In backpropagation, gradients are multiplied through many layers. If typical derivatives or Jacobian norms are much smaller than one, gradients vanish. If they are much larger than one, gradients explode. Saturating activations such as sigmoid can create near-zero derivatives, while unnormalized dot products or unstable recurrent dynamics can increase norms.

Activation choices help. ReLU avoids sigmoid saturation on the positive side, but dead ReLUs can receive zero gradient. Leaky ReLU, GELU and related activations keep smoother or nonzero gradients in more regions.

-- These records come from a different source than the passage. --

/-- R193, R194, R167: a valid image launches, an invalid one does not; the launch state is the reset state but for
`MEM`, and a word of `MEM` is the last the loader wrote there (log 23), or 0x0000 if it wrote none. -/
def Obligations.LaunchHoldsTheImage : Prop :=
  ∀ (cfg : Config) (img : RawImage) (input : List Int),
    (launch cfg img input = none ↔ RawImage.wf img = false) ∧
      ∀ s, launch cfg img input = some s →
        s = { State.resetWith cfg input with mem := s.mem } ∧ Memory.wf s.mem = true ∧
          ∀ a : Byte, Memory.read s.mem a =
            match (img.filter fun p => p.1 = a.toNat).getLast? with
            | some p => BitVec.ofNat 16 p.2
            | none => 0#16

/-- R59, R151: with nothing loaded and the default parameters the first step fetches 0x0000, which is undefined, and
ends the run (default numbers: D2, log 4; the one run from reset: log 21). -/
def Obligations.EmptyMemoryEndsUndefined : Prop :=
  step State.reset =
    .next { State.reset with
      fatal := true, run := .stopped, cause := some .undefinedOpcode, trace := [.fatal .undefinedOpcode] }

/-- R51, R53: the two halves of a word as shift and mask, as quotient and remainder, and the word put together again;
decoding answers for every word. -/
def Obligations.DecoderSplitsTheWord : Prop :=
  ∀ w : Word,
    (opcodeOf w).toNat = (w >>> 8).toNat ∧ (operandOf w).toNat = (w &&& 0x00FF#16).toNat ∧
      (opcodeOf w).toNat = w.toNat / 256 ∧ (operandOf w).toNat = w.toNat % 256 ∧
      w.toNat = (opcodeOf w).toNat * 256 + (operandOf w).toNat ∧ wordOf (opcodeOf w) (operandOf w) = w ∧
      ∀ opc, (∃ i, decode opc w = .instr i ∧ i.operand = operandOf w) ∨
        decode opc w = .undefined (opcodeOf w) (operandOf w)

/-- R56, R57, R59: words written out bit by bit from R51 and R56, one of each family, and undefined ones. -/
def Obligations.WordsDecodeAsWritten : Prop :=
  decode OpcodeMap.standard 0b0011000000001011#16 = .instr (.add 0x0B#8) ∧
    decode OpcodeMap.standard 0b0100001110100101#16 = .instr (.not 0xA5#8) ∧
    decode OpcodeMap.standard 0b0101001000000000#16 = .instr (.lsl 0x00#8) ∧
    decode OpcodeMap.standard 0b0110000011111111#16 = .instr (.b 0xFF#8) ∧
    decode OpcodeMap.standard 0b0010000101000010#16 = .instr (.stor 0x42#8) ∧
    decode OpcodeMap.standard 0b0001000100010010#16 = .instr (.wrte 0x12#8) ∧
    decode OpcodeMap.standard 0b1111111111111111#16 = .instr (.halt 0xFF#8) ∧
    decode OpcodeMap.standard 0b1001100100000000#16 = .undefined 0x99#8 0x00#8 ∧
    decode OpcodeMap.standard 0b0011010100000000#16 = .undefined 0x35#8 0x00#8 ∧
    decode OpcodeMap.standard 0b0000000000000000#16 = .undefined 0x00#8 0x00#8

/-- R57, R58: under every opcode map R5 admits, the encoding is `OPC(m) * 256 + a`, decoding inverts it both ways,
and a word is UNDEFINED exactly when its opcode is in no mnemonic's number. -/
def Obligations.DecodeInvertsEncode : Prop :=
  ∀ opc : OpcodeMap, opc.wf = true →
    (∀ i, (encode opc i).toNat = (opc.code i.mnemonic).toNat * 256 + i.operand.toNat) ∧
      (∀ i, decode opc (encode opc i) = .instr i) ∧
      (∀ w i, decode opc w = .instr i → encode opc i = w) ∧
      ∀ w x y, decode opc w = .undefined x y ↔
        ((∀ m, opc.code m ≠ opcodeOf w) ∧ x = opcodeOf w ∧ y = operandOf w)

/-- R57, R58: 235 opcode values and 60160 words are undefined, under every opcode map R5 admits. -/
def Obligations.UndefinedEncodingsCounted : Prop :=
  ∀ opc : OpcodeMap, opc.wf = true →
    (Finset.univ.filter fun x : Fin 256 => mnemonicOf opc (BitVec.ofFin x) = none).card = 235 ∧
      (Finset.univ.filter fun n : Fin 65536 => mnemonicOf opc (opcodeOf (BitVec.ofFin n)) = none).card = 60160

/-! ### The step -/

/-- R71 to R74, R81, R82: when the word at `IC` decodes to an instruction, the step is that instruction on the state
the fetch and decode leave, and then the loop check. That a READ left waiting skips the loop check is the model's
choice (log 12). -/
def Obligations.StepRunsDecodedInstruction : Prop :=
  ∀ (s : State) (i : Instr), AboutToFetch s → decode s.cfg.opc (Memory.read s.mem s.ic) = .instr i →
    step s =
      match exec i (fetched s) with
      | .next t =>
        .next (if t.waiting then t
          else if t.opcode = t.cfg.opc.halt ∨ t.fatal = true then { t with run := .stopped } else t)
      | .fault r => .fault r
      | .refused r => .refused r

/-- R13: below address 255 the counter goes up by one; at 255, under the default `IC_WRAP = wrap`, an instruction that
completes leaves `IC = 0` and no fault, flag or event marks it. That the wrap is the default is the spec's own decision
(D6, C2; log 7). -/
def Obligations.CounterWrapsSilently : Prop :=
  State.reset.cfg.icWrap = .wrap ∧
    ∀ (i : Instr) (s : State),
      i.mnemonic ∈ [Mnemonic.and, .orr, .xor, .not, .lsr, .asr, .lsl, .load, .stor, .wrte] →
      (s.ic ≠ 0xFF#8 → ∃ t, exec i s = .next t ∧ t.ic.toNat = s.ic.toNat + 1) ∧
        (s.ic = 0xFF#8 → s.cfg.icWrap = .wrap →
          ∃ t, exec i s = .next t ∧ t.ic = 0#8 ∧ t.fatal = s.fatal ∧ t.cause = s.cause ∧ t.run = s.run ∧
            (t.trace = s.trace ∨ ∃ w, i.mnemonic = .wrte ∧ t.trace = s.trace ++ [.out w]))

/-- R13 with `IC_WRAP = fault` (D6, log 7): at address 255 the model refuses an instruction exactly where it would
increment the counter, that is where it completes without jumping; and it refuses nothing else. -/
def Obligations.WrapRefusedWhereCounterWouldAdvance : Prop :=
  ∀ (i : Instr) (s : State),
    (s.cfg.icWrap = .fault → s.ic = 0xFF#8 →
      (exec i s = .refused .counterWraps ↔
        match i with
        | .add a => InRange (s16 s.acc + s16 (Memory.read s.mem a))
        | .sub a => InRange (s16 s.acc - s16 (Memory.read s.mem a))
        | .mul a => InRange (s16 s.acc * s16 (Memory.read s.mem a))
        | .div a => Memory.read s.mem a ≠ 0#16 ∧ ¬(s16 s.acc = -32768 ∧ s16 (Memory.read s.mem a) = -1)
        | .mod a => Memory.read s.mem a ≠ 0#16
        | .bneg _ => 0 ≤ s16 s.acc
        | .bpos _ => s16 s.acc ≤ 0
        | .bzro _ => s16 s.acc ≠ 0
        | .read _ => ∃ v rest, s.input = v :: rest ∧ InRange v
        | .b _ | .halt _ => False
        | .and _ | .orr _ | .xor _ | .not _ | .lsr _ | .asr _ | .lsl _ | .load _ | .stor _ | .wrte _ => True)) ∧
      ∀ r, exec i s = .refused r → r = .counterWraps ∧ s.cfg.icWrap = .fault ∧ s.ic = 0xFF#8

/-- R14: `IC` after a step that has finished, instruction by instruction and outcome by outcome. That `IC` stays after
a fatal error is the spec's own decision (D5, log 17). -/
def Obligations.CounterAfterEachInstruction : Prop :=
  ∀ s t : State, AboutToFetch s → s.fatal = false → step s = .next t → t.waiting = false →
    (t.fatal = true → t.ic = s.ic) ∧
      (∀ x y, decode s.cfg.opc (Memory.read s.mem s.ic) = .undefined x y → t.ic = s.ic) ∧
      ∀ i, decode s.cfg.opc (Memory.read s.mem s.ic) = .instr i → t.fatal = false →
        match i with
        | .b a => t.ic = a
        | .bneg a => t.ic = if s16 s.acc < 0 then a else s.ic + 1#8
        | .bpos a => t.ic = if 0 < s16 s.acc then a else s.ic + 1#8
        | .bzro a => t.ic = if s16 s.acc = 0 then a else s.ic + 1#8
        | .read _ => ∀ v rest, s.input = v :: rest →
            t.ic = if -32768 ≤ v ∧ v ≤ 32767 then s.ic + 1#8 else s.ic
        | .halt _ => t.ic = s.ic
        | .add _ | .sub _ | .mul _ | .div _ | .mod _ | .and _ | .orr _ | .xor _ | .not _ | .lsr _ | .asr _
        | .lsl _ | .load _ | .stor _ | .wrte _ => t.ic = s.ic + 1#8

/-! ### Arithmetic -/

/-- R91, R92, R93: ADD, SUB, MUL leave the exact signed result and advance, or, when it is out of range, raise
ACCUMULATOR_OVERFLOW and write nothing else. -/
def Obligations.AddSubMulExactOrFatal : Prop :=
  ∀ (mk : Byte → Instr) (code : OpcodeMap → Byte) (n : Byte) (f : Int → Int → Int),
    (mk, code, n, f) ∈
      [(Instr.add, OpcodeMap.add, 0x30#8, fun x y => x + y), (Instr.sub, OpcodeMap.sub, 0x31#8, fun x y => x - y),
        (Instr.mul, OpcodeMap.mul, 0x32#8, fun x y => x * y)] →
    ∀ (a : Byte) (s : State) (r : Int), r = f (s16 s.acc) (s16 (Memory.read s.mem a)) →
      EncodesAs (mk a) code n ∧
        (InRange r → CanAdvance s →
          exec (mk a) s = .next { s with acc := pat16 r, ic := s.ic + 1#8 } ∧ s16 (pat16 r) = r) ∧
        (¬InRange r → exec (mk a) s = .next (fatalState .accumulatorOverflow s))

/-- R94: DIV: a zero divisor word is fatal whatever the accumulator; then the quotient of R96, which is out of range
for the one pair -32768 and -1 only. The rounding is the parameter's (D4, log 6). -/
def Obligations.DivChecksZeroThenRange : Prop :=
  ∀ (a : Byte) (s : State) (m : Word) (q : Int), m = Memory.read s.mem a →
    q = quotient s.cfg.divRounding (s16 s.acc) (s16 m) →
    EncodesAs (.div a) OpcodeMap.div 0x33#8 ∧
      (m = 0#16 → exec (.div a) s = .next (fatalState .divideByZero s)) ∧
      (m ≠ 0#16 → (InRange q ↔ ¬(s16 s.acc = -32768 ∧ s16 m = -1))) ∧
      (m ≠ 0#16 → InRange q → CanAdvance s →
        exec (.div a) s = .next { s with acc := pat16 q, ic := s.ic + 1#8 } ∧ s16 (pat16 q) = q) ∧
      (m ≠ 0#16 → ¬InRange q → exec (.div a) s = .next (fatalState .accumulatorOverflow s))

/-- R95: MOD: a zero divisor word is fatal; otherwise the remainder of R96, which is never out of range. The rounding is
the parameter's (D4, log 6). -/
def Obligations.ModNeverOverflows : Prop :=
  ∀ (a : Byte) (s : State) (m : Word) (r : Int), m = Memory.read s.mem a →
    r = remainder s.cfg.divRounding (s16 s.acc) (s16 m) →
    EncodesAs (.mod a) OpcodeMap.mod 0x34#8 ∧
      (m = 0#16 → exec (.mod a) s = .next (fatalState .divideByZero s)) ∧
      (m ≠ 0#16 → r.natAbs < (s16 m).natAbs ∧ r.natAbs ≤ 32767) ∧
      (m ≠ 0#16 → CanAdvance s →
        exec (.mod a) s = .next { s with acc := pat16 r, ic := s.ic + 1#8 } ∧ s16 (pat16 r) = r)

/-- R96: `tdiv` and `trem`, their counterparts under `DIV_ROUNDING = floor`, and where the two settings agree; the
default is `truncate`. The rounding is in no source; the parameter is the spec's own (D4, log 6). -/
def Obligations.DivisionRounding : Prop :=
  State.reset.cfg.divRounding = .truncate ∧
    ∀ a b q r qf rf : Int, b ≠ 0 → q = quotient .truncate a b → r = remainder .truncate a b →
      qf = quotient .floor a b → rf = remainder .floor a b →
      q.natAbs = a.natAbs / b.natAbs ∧ (q = 0 ∨ q.sign = (a * b).sign) ∧ r = a - b * q ∧
        (r = 0 ∨ r.sign = a.sign) ∧ r.natAbs < b.natAbs ∧ a = b * q + r ∧
        qf = ⌊(a : ℚ) / (b : ℚ)⌋ ∧ rf = a - b * qf ∧ (rf = 0 ∨ rf.sign = b.sign) ∧
        (0 ≤ a * b ∨ b ∣ a → q = qf ∧ r = rf)

/-- R76, parameter `ALU_W` (D14): an ALU with any internal precision of at least 32 bits answers what the ALU that
computes in the integers answers, for every function code and both settings of `DIV_ROUNDING`. -/
def Obligations.AluWidthDoesNotMatter : Prop :=
  ∀ (width : Nat) (cfg : Config) (fn : AluFn) (a m : Word), 32 ≤ width → aluAtWidth width cfg fn a m = alu cfg fn a m

/-! ### Logic and shifts -/

/-- R101, R102, R103: AND, ORR, XOR act bit by bit on the accumulator and the operand word, and advance. -/
def Obligations.LogicActsBitByBit : Prop :=
  ∀ (mk : Byte → Instr) (code : OpcodeMap → Byte) (n : Byte) (g : Bool → Bool → Bool),
    (mk, code, n, g) ∈
      [(Instr.and, OpcodeMap.and, 0x40#8, Bool.and), (Instr.orr, OpcodeMap.orr, 0x41#8, Bool.or),
        (Instr.xor, OpcodeMap.xor, 0x42#8, Bool.xor)] →
    ∀ (a : Byte) (s : State), EncodesAs (mk a) code n ∧
      (CanAdvance s → ∃ y : Word, exec (mk a) s = .next { s with acc := y, ic := s.ic + 1#8 } ∧
        ∀ i < 16, y.getLsbD i = g (s.acc.getLsbD i) ((Memory.read s.mem a).getLsbD i))

/-- R104: NOT makes 1 of 0 and 0 of everything else, whatever its operand field; twice, it is not the identity. -/
def Obligations.NotIsLogical : Prop :=
  ∀ (a b : Byte) (s : State), EncodesAs (.not a) OpcodeMap.not 0x43#8 ∧
    (CanAdvance s → s.acc = 0#16 → exec (.not a) s = .next { s with acc := 1#16, ic := s.ic + 1#8 }) ∧
    (CanAdvance s → s.acc ≠ 0#16 → exec (.not a) s = .next { s with acc := 0#16, ic := s.ic + 1#8 }) ∧
    (s.cfg.icWrap = .wrap → ∃ t u, exec (.not a) s = .next t ∧ exec (.not b) t = .next u ∧
      u.acc = if s.acc = 0#16 then 0#16 else 1#16)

Other controls matter as much: residual or skip connections give gradients shorter paths, normalization stabilizes activation distributions, Xavier or He-style initialization preserves variance early in training, and gradient clipping limits explosions. In sequence models, LSTM-style gates historically helped preserve long-term signal; Transformers rely heavily on residual paths, normalization and scaled attention.

Теория

Stable training is about keeping signal and gradient scales in useful ranges across depth.

Типичные ошибки

  • Call gradient clipping a fix for vanishing gradients.
  • Say ReLU has no gradient problems.
  • Ignore initialization and normalization.
  • Explain exploding gradients only as numeric overflow, not as unstable optimization.

Как отвечать на собеседовании

  • Separate vanishing and exploding remedies.
  • Mention residual connections as the main deep-network answer.